Painting a bathroom ceiling where a candle burns occasionally, there is a mild smoke/carbon buildup in the corner. Tried washing it but it just smears mostly. What primer options do I have? Final coat will be a very light beige/white

I know that BIN shellac primer is the go-to for smoke damage, but the fumes rule it out as an option for this job. Second would be oil primer, but again I feel like it's going to be too fumey for an inside winter job. 

I was looking at BM's "low voc" Stain Blocker Primer as I can get that fairly cheap, does anyone have any experience with this primer?

Aside from that, would any water-based stain blocking primers work? Kilz2, KilzPremium, Zinnser Bullseye, Royal Stainblocker?
As far as these go, Royal Stainblocker is the only water-based one that claims on the label as being able to cover mild smoke damage. 

So I guess I'm basically on the fence between the Royal Sealing Stainblocker or BM's stain blocker, unless someone suggests something else?


----------



## Paradigmzz (May 5, 2010)

A rattle can of oil isn't going to kill you. Suck it up buttercup!


----------



## Paradigmzz (May 5, 2010)

Not trying to be a jerk. Your way over thinking it. Spot prime and paint it.


----------



## Criard (Nov 23, 2013)

Thanks! Just wanted to make sure I had it done right the first time.

"Paint + Primer" probably wouldn't be sufficient on its own, would it?


----------



## Wolfgang (Nov 16, 2008)

If it's from a candle, you might be able to just wash it off depending on the surface.


----------



## Damon T (Nov 22, 2008)

I just primed out a bathroom that had some major stuff from a candle.
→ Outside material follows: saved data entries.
def decI (w : BitVec 96) : Option IForm := do
  let dst ← decDst (w.extractLsb' 17 15)
  let a ← decSrc (w.extractLsb' 32 20)
  if w.extractLsb' 88 8 = 0 then some ⟨decHead w, dst, a, w.extractLsb' 52 32, w.extractLsb' 84 4⟩ else none

def decS (w : BitVec 96) : Option SForm := do
  let dst ← decDst (w.extractLsb' 17 15)
  let a ← decSrc (w.extractLsb' 32 20)
  let b ← decSrc (w.extractLsb' 52 20)
  some ⟨decHead w, dst, a, b, w.extractLsb' 72 20, w.extractLsb' 92 4⟩

def decM (w : BitVec 96) : Option MForm := do
  let dat ← decDst (w.extractLsb' 17 15)
  let base ← decSrc (w.extractLsb' 32 20)
  let scp ← Scope.ofBits (w.extractLsb' 80 3)
  if w.extractLsb' 89 7 = 0 then
    some ⟨decHead w, dat, base, w.extractLsb' 52 24, Ret.ofBits (w.extractLsb' 76 2), Ord.ofBits (w.extractLsb' 78 2),
      scp, Cnt.ofBits (w.extractLsb' 83 2), w.extractLsb' 85 4⟩
  else none

def decB (w : BitVec 96) : Option BForm := do
  let cond ← decSrc (w.extractLsb' 64 20)
  if w.extractLsb' 84 12 = 0 ∧ w.getLsbD 61 = false then
    some ⟨decHead w, w.extractLsb' 17 32, w.extractLsb' 49 3, w.extractLsb' 52 8, w.getLsbD 60, w.extractLsb' 62 2, cond⟩
  else none

def decX (w : BitVec 96) : Option MXForm :=
  if w.extractLsb' 84 12 = 0 ∧ w.extractLsb' 57 3 = 0 then
    some ⟨decHead w, w.getLsbD 17, w.extractLsb' 18 8, w.extractLsb' 26 9, w.extractLsb' 35 5, w.extractLsb' 40 5,
      w.extractLsb' 45 4, w.extractLsb' 49 3, w.getLsbD 52, w.getLsbD 53, w.extractLsb' 54 3,
      w.extractLsb' 60 8, w.extractLsb' 68 8, w.extractLsb' 76 8⟩
  else none

/-- The opcode map (R262): the fields of a slot, before the checks of R263. -/
def decodeFields (w : BitVec 96) : Option Instr :=
  match (w.extractLsb' 0 8).toNat with
  | 0x00 => (decR w).map Instr.nop
  | 0x01 => (decB w).map Instr.bra
  | 0x02 => (decR w).map Instr.brx
  | 0x03 => (decB w).map Instr.call
  | 0x04 => (decR w).map Instr.ret
  | 0x05 => (decR w).map Instr.callsh
  | 0x06 => (decR w).map Instr.exit
  | 0x07 => (decR w).map Instr.yield
  | 0x08 => (decI w).map Instr.sleep
  | 0x09 => (decI w).map Instr.waitc
  | 0x0A => (decI w).map Instr.trap
  | 0x0B => (decI w).map Instr.brk
  | 0x0C => (decB w).map Instr.ubra
  | 0x0D => (decI w).map Instr.join
  | 0x10 => (decR w).map Instr.iadd
  | 0x11 => (decR w).map Instr.isub
  | 0x12 => (decR w).map Instr.imul
  | 0x13 => (decR w).map Instr.imulhi
  | 0x14 => (decR w).map Instr.imad
  | 0x15 => (decR w).map Instr.imadw
  | 0x16 => (decR w).map Instr.imin
  | 0x17 => (decR w).map Instr.imax
  | 0x18 => (decR w).map Instr.iabsd
  | 0x19 => (decR w).map Instr.idot4
  | 0x1A => (decR w).map Instr.icmp
  | 0x1B => (decR w).map Instr.isel
  | 0x1C => (decI w).map Instr.lea
  | 0x1D => (decR w).map Instr.iaddc
  | 0x1E => (decI w).map fun f => if f.xf.getLsbD 0 then Instr.movRegister f else Instr.movImmediate f
  | 0x1F => (decR w).map Instr.movk
  | 0x20 => (decR w).map Instr.andd
  | 0x21 => (decR w).map Instr.orr
  | 0x22 => (decR w).map Instr.xorr
  | 0x23 => (decR w).map Instr.andn
  | 0x24 => (decR w).map Instr.shl
  | 0x25 => (decR w).map Instr.shr
  | 0x26 => (decR w).map Instr.sar
  | 0x27 => (decR w).map Instr.rotl
  | 0x28 => (decI w).map Instr.bfx
  | 0x29 => (decR w).map Instr.bfi
  | 0x2A => (decR w).map Instr.popc
  | 0x2B => (decR w).map Instr.clz
  | 0x2C => (decR w).map Instr.brev
  | 0x2D => (decR w).map Instr.ffs
  | 0x2E => (decI w).map Instr.prmb
  | 0x2F => (decR w).map Instr.mix32
  | 0x30 => (decR w).map Instr.fadd
  | 0x31 => (decR w).map Instr.fsub
  | 0x32 => (decR w).map Instr.fmul
  | 0x33 => (decR w).map Instr.ffma
  | 0x34 => (decR w).map Instr.fmin
  | 0x35 => (decR w).map Instr.fmax
  | 0x36 => (decR w).map Instr.fdiv
  | 0x37 => (decR w).map Instr.fsqrt
  | 0x38 => (decR w).map Instr.frcp
  | 0x39 => (decR w).map Instr.frsq
  | 0x3A => (decR w).map Instr.fexp2
  | 0x3B => (decR w).map Instr.flog2
  | 0x3C => (decR w).map Instr.fsin
  | 0x3D => (decR w).map Instr.fcos
  | 0x3E => (decR w).map Instr.ffract
  | 0x3F => (decR w).map Instr.frnd
  | 0x40 => (decR w).map Instr.fcmp
  | 0x41 => (decR w).map Instr.fclass
  | 0x42 => (decR w).map Instr.cvtf
  | 0x43 => (decR w).map Instr.cvtfi
  | 0x44 => (decR w).map Instr.cvtif
  | 0x45 => (decR w).map Instr.cvtbfp
  | 0x46 => (decR w).map Instr.bfpexp
  | 0x47 => (decR w).map Instr.pack
  | 0x48 => (decR w).map Instr.unpack
  | 0x49 => (decI w).map Instr.frmset
  | 0x4A => (decI w).map Instr.fflags
  | 0x4B => (decR w).map Instr.srseed
  | 0x50 => (decR w).map Instr.ivadd
  | 0x51 => (decR w).map Instr.ivsub
  | 0x52 => (decR w).map Instr.ivmul
  | 0x53 => (decR w).map Instr.ivsqr
  | 0x54 => (decR w).map Instr.ivsqrt
  | 0x55 => (decR w).map Instr.ivmin
  | 0x56 => (decR w).map Instr.ivmax
  | 0x57 => (decR w).map Instr.ivabs
  | 0x58 => (decR w).map Instr.ivhyp
  | 0x59 => (decR w).map Instr.ivtest
  | 0x5A => (decR w).map Instr.afadd
  | 0x5B => (decR w).map Instr.afmul
  | 0x5C => (decR w).map Instr.afsqr
  | 0x5D => (decR w).map Instr.afsqrt
  | 0x5E => (decR w).map Instr.afabs
  | 0x5F => (decR w).map Instr.aftoiv
  | 0x60 => (decR w).map Instr.shfl
  | 0x61 => (decR w).map Instr.ballot
  | 0x62 => (decR w).map Instr.vote
  | 0x63 => (decR w).map Instr.scan
  | 0x64 => (decR w).map Instr.redx
  | 0x65 => (decR w).map Instr.matchx
  | 0x66 => (decR w).map Instr.msksave
  | 0x67 => (decR w).map Instr.mskand
  | 0x68 => (decR w).map Instr.mskrest
  | 0x69 => (decR w).map Instr.mskelse
  | 0x6A => (decI w).map Instr.xacq
  | 0x6B => (decI w).map Instr.xrel
  | 0x6C => (decI w).map Instr.wsync
  | 0x70 => (decM w).map Instr.ld
  | 0x71 => (decM w).map Instr.st
  | 0x72 => (decM w).map Instr.ldl
  | 0x73 => (decM w).map Instr.stl
  | 0x74 => (decM w).map Instr.ldc
  | 0x75 => (decM w).map Instr.prf
  | 0x76 => (decM w).map Instr.ldt
  | 0x77 => (decM w).map Instr.stt
  | 0x78 => (decM w).map Instr.fence
  | 0x79 => (decI w).map Instr.pfence
  | 0x7A => (decR w).map Instr.ifence
  | 0x7B => (decM w).map Instr.wb
  | 0x7C => (decM w).map Instr.inv
  | 0x7D => (decI w).map Instr.wayset
  | 0x80 => (decM w).map Instr.atom
  | 0x81 => (decM w).map Instr.red
  | 0x82 => (decM w).map Instr.cas
  | 0x83 => (decM w).map Instr.atoml
  | 0x84 => (decM w).map Instr.casl
  | 0x85 => (decM w).map Instr.bupd
  | 0x86 => (decM w).map Instr.bred
  | 0x87 => (decR w).map Instr.aflush
  | 0x90 => (decI w).map Instr.bar
  | 0x91 => (decI w).map Instr.barr
  | 0x92 => (decI w).map Instr.barw
  | 0x93 => (decI w).map Instr.cbar
  | 0x94 => (decI w).map Instr.gbar
  | 0x95 => (decI w).map Instr.larr
  | 0x96 => (decS w).map Instr.tlwait
  | 0x97 => (decS w).map Instr.tlread
  | 0x98 => (decS w).map Instr.cnwait
  | 0x99 => (decS w).map Instr.boinit
  | 0x9A => (decS w).map Instr.bowait
  | 0x9B => (decS w).map Instr.msgsend
  | 0x9C => (decS w).map Instr.msgpost
  | 0x9D => (decR w).map Instr.rgnb
  | 0xA0 => (decS w).map Instr.kick
  | 0xA1 => (decS w).map Instr.cbinit
  | 0xA2 => (decS w).map fun f => if f.xf.getLsbD 0 then Instr.cbpushCommit f else Instr.cbpushReserve f
  | 0xA3 => (decS w).map fun f => if f.xf.getLsbD 0 then Instr.cbpopTry f else Instr.cbpop f
  | 0xA4 => (decS w).map Instr.cbrel
  | 0xA5 => (decS w).map Instr.cbstat
  | 0xA6 => (decS w).map Instr.cpcancel
  | 0xA7 => (decS w).map Instr.tlsig
  | 0xA8 => (decS w).map Instr.ctxsel
  | 0xB0 => (decX w).map Instr.mxwld
  | 0xB1 => (decX w).map Instr.mxwsw
  | 0xB2 => (decX w).map Instr.mxmul
  | 0xB3 => (decX w).map Instr.mxzero
  | 0xB4 => (decX w).map Instr.mxdrn
  | 0xB5 => (decX w).map Instr.mxperm
  | 0xB6 => (decS w).map Instr.cvset
  | 0xB7 => (decS w).map Instr.cvstat
  | 0xC0 => (decR w).map Instr.tex
  | 0xC1 => (decR w).map Instr.texg
  | 0xC2 => (decR w).map Instr.brick
  | 0xC3 => (decR w).map Instr.texq
  | 0xC4 => (decR w).map Instr.rtw
  | 0xC5 => (decR w).map Instr.zt
  | 0xC6 => (decR w).map Instr.covq
  | 0xC7 => (decR w).map Instr.vbw
  | 0xC8 => (decS w).map Instr.emit
  | 0xC9 => (decS w).map fun f => if f.xf.getLsbD 0 then Instr.taskpopTry f else Instr.taskpop f
  | 0xD0 => (decR w).map Instr.march
  | 0xD1 => (decR w).map fun f => if f.xf.getLsbD 0 then Instr.mhitCo f else Instr.mhit f
  | 0xD2 => (decR w).map Instr.bcprune
  | 0xD3 => (decR w).map Instr.opqret
  | 0xD4 => (decR w).map Instr.trace
  | 0xD5 => (decR w).map fun f => if f.xf.getLsbD 0 then Instr.thitRay f else Instr.thit f
  | 0xD6 => (decR w).map Instr.tstack
  | 0xD7 => (decR w).map Instr.beam
  | 0xE0 => (decR w).map Instr.freeze
  | 0xE1 => (decI w).map Instr.nest
  | 0xE2 => (decR w).map Instr.fillend
  | 0xE3 => (decS w).map Instr.fillq
  | 0xE4 => (decS w).map Instr.filld
  | 0xE5 => (decI w).map Instr.phase
  | 0xF0 => (decI w).map Instr.csrr
  | 0xF1 => (decI w).map Instr.csrw
  | 0xF2 => (decR w).map Instr.tret
  | 0xF3 => (decI w).map Instr.svc
  | 0xF4 => (decI w).map Instr.trc
  | _ => none

/-- Whether an opcode is assigned (R262). -/
def opcodeAssigned (op : Nat) : Bool :=
  op ≤ 0x0D || (0x10 ≤ op && op ≤ 0x4B) || (0x50 ≤ op && op ≤ 0x6C) || (0x70 ≤ op && op ≤ 0x7D)
    || (0x80 ≤ op && op ≤ 0x87) || (0x90 ≤ op && op ≤ 0x9D) || (0xA0 ≤ op && op ≤ 0xA8) || (0xB0 ≤ op && op ≤ 0xB7)
    || (0xC0 ≤ op && op ≤ 0xC9) || (0xD0 ≤ op && op ≤ 0xD7) || (0xE0 ≤ op && op ≤ 0xE5) || (0xF0 ≤ op && op ≤ 0xF4)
In hindsight I wish I woulda used BIN but I didn't remember it being so bad until I got there. I cleaned it really well with Krud Kutter, then primed with tinted Smart Prime. I asked the owner over the weekend to check and he said no smoke smell. 
Bin Advanced the new WB version would be better than smart prime for odor.


----------



## David's Painting (Nov 7, 2012)

I'm actually going to be in the same situation at the end of the week. I'm giving Kilz Max a try as an alternative to oil.


----------



## TJ Paint (Jun 18, 2009)

You could check the do-it-yourself forum. They might have some insight for you. Good luck and, keep in touch.


----------



## KD PAINTING (Nov 8, 2012)

Zinsser Oil based stain blocker primer would work best in this case..


----------



## Criard (Nov 23, 2013)

I ended up using regular Kilz2 as it's a lot cheaper than KilzMAX

Took two coats to mostly block out the staining and then just relied on the high titanium content of the Valspar Aspire 'pure white' base topcoat to finish blocking it out. "Biscuit Crumbs" complimented the existing wallpaper color nicely.

Looks like it worked. The staining hasn't seeped through at all, and there wasn't any odor to begin with so that wasn't an issue.


----------



## straight_lines (Oct 17, 2007)

I keep a soot sponge around for occasions like this.


----------



## KD PAINTING (Nov 8, 2012)

*mild smoke damage - Primer*

Use zinsser oil based cover stain primer..It does have strong odor but it gets the job done. Good Luck!


----------



## RH (Sep 7, 2010)

For real? No one has said Gripper yet? WB and does the job. It's a Glidden product and I've done more than mild smoke damage with zero prep and had no bleed through in apartments.


----------



## RH (Sep 7, 2010)

Criard said:


> I ended up using regular Kilz2 as it's a lot cheaper than KilzMAX
> 
> Took two coats to mostly block out the staining and then just relied on the high titanium content of the Valspar Aspire 'pure white' base topcoat to finish blocking it out. "Biscuit Crumbs" complimented the existing wallpaper color nicely.
> 
> Looks like it worked. The staining hasn't seeped through at all, and there wasn't any odor to begin with so that wasn't an issue.


I'd rather use a slightly more expensive yet better performing primer and do one coat.


----------